Items from a data source:
■ ■ ■ ■
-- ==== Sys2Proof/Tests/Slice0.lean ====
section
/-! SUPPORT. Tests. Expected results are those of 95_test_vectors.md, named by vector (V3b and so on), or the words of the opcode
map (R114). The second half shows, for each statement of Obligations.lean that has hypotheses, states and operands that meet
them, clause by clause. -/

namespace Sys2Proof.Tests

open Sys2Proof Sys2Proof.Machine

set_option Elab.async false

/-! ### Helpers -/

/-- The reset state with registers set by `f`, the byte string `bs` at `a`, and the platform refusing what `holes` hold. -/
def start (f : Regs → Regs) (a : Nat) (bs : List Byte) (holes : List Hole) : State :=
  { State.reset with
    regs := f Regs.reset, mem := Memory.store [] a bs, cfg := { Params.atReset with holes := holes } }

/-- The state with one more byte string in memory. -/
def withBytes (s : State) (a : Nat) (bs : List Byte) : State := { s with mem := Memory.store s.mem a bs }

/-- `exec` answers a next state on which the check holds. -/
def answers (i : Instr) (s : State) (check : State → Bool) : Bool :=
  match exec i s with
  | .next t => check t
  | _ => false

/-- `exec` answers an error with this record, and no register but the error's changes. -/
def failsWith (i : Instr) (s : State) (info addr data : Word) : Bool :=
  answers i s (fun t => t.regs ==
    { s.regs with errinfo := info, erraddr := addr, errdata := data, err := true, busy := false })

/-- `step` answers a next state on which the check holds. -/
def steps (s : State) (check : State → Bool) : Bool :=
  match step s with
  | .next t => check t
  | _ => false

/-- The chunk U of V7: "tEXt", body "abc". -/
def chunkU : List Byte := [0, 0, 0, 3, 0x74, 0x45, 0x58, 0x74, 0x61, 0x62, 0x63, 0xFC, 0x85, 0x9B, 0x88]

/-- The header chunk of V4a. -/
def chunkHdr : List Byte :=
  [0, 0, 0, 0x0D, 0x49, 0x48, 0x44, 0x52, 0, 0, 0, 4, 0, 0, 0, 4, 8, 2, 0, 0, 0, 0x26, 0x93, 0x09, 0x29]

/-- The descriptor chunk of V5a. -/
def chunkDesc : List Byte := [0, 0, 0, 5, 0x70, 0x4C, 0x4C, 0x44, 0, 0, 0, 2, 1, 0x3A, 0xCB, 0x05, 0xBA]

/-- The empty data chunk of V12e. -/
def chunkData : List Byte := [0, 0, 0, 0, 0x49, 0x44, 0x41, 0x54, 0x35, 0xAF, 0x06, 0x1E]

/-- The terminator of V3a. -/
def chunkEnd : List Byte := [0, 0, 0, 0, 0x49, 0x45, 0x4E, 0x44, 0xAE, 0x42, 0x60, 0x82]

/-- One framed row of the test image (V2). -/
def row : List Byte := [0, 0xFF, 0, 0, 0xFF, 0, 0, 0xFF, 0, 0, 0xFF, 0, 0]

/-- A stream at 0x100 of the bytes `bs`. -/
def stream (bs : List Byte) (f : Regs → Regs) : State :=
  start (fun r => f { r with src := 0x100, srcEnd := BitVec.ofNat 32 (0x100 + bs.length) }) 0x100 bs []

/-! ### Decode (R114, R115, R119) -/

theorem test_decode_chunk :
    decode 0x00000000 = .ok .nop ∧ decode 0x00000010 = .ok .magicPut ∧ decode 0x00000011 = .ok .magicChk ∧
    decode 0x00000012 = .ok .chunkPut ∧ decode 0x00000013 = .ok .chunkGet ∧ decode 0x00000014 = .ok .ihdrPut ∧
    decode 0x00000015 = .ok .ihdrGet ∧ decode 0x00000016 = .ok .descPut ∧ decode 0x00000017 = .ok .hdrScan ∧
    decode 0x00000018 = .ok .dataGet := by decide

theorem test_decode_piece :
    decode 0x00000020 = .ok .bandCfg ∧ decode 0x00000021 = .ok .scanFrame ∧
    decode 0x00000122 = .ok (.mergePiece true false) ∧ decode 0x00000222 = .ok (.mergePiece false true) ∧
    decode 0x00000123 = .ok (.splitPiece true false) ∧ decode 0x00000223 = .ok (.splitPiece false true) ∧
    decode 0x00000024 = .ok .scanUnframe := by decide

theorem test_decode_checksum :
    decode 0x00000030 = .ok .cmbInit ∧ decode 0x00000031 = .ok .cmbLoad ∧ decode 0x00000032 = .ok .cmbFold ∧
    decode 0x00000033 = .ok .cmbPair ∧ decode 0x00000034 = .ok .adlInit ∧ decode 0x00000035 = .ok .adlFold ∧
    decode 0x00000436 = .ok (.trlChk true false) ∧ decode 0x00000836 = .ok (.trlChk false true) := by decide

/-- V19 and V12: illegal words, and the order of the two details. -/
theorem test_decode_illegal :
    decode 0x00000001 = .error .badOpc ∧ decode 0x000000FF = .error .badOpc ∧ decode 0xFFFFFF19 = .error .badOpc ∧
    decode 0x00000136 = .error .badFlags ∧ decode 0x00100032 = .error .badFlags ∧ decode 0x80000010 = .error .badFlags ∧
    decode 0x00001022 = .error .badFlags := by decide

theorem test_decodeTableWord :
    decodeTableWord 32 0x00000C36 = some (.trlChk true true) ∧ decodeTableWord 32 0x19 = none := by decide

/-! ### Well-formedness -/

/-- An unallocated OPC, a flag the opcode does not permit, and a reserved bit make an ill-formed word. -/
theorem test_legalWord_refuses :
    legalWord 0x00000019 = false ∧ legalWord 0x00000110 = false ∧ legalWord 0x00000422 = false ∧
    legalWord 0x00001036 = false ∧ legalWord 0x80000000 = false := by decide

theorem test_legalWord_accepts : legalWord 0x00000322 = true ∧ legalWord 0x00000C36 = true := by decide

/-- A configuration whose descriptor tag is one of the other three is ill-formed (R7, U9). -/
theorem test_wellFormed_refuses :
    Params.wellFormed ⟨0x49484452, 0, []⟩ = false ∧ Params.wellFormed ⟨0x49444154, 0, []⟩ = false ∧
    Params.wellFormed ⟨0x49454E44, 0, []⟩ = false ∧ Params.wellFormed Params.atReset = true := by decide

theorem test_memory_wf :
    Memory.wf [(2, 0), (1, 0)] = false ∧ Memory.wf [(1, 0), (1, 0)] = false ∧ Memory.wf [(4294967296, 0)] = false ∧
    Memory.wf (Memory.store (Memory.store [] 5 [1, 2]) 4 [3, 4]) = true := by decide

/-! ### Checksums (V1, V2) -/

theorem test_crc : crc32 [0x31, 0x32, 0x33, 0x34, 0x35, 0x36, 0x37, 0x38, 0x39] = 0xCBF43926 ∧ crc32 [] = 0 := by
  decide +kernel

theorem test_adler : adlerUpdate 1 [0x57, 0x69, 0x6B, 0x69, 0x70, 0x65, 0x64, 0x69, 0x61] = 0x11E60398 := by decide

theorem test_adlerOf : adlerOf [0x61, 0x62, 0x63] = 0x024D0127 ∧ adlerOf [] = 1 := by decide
■ ■ ■ ■
**Goal of the exercise:**
Please transcribe only the lines in the records above running from the line that has "s.regs with errinfo" through the line that has "of V12e. -/", both included, exactly as they appear.

**Problem solution:**
    { s.regs with errinfo := info, erraddr := addr, errdata := data, err := true, busy := false })

/-- `step` answers a next state on which the check holds. -/
def steps (s : State) (check : State → Bool) : Bool :=
  match step s with
  | .next t => check t
  | _ => false

/-- The chunk U of V7: "tEXt", body "abc". -/
def chunkU : List Byte := [0, 0, 0, 3, 0x74, 0x45, 0x58, 0x74, 0x61, 0x62, 0x63, 0xFC, 0x85, 0x9B, 0x88]

/-- The header chunk of V4a. -/
def chunkHdr : List Byte :=
  [0, 0, 0, 0x0D, 0x49, 0x48, 0x44, 0x52, 0, 0, 0, 4, 0, 0, 0, 4, 8, 2, 0, 0, 0, 0x26, 0x93, 0x09, 0x29]

/-- The descriptor chunk of V5a. -/
def chunkDesc : List Byte := [0, 0, 0, 5, 0x70, 0x4C, 0x4C, 0x44, 0, 0, 0, 2, 1, 0x3A, 0xCB, 0x05, 0xBA]

/-- The empty data chunk of V12e. -/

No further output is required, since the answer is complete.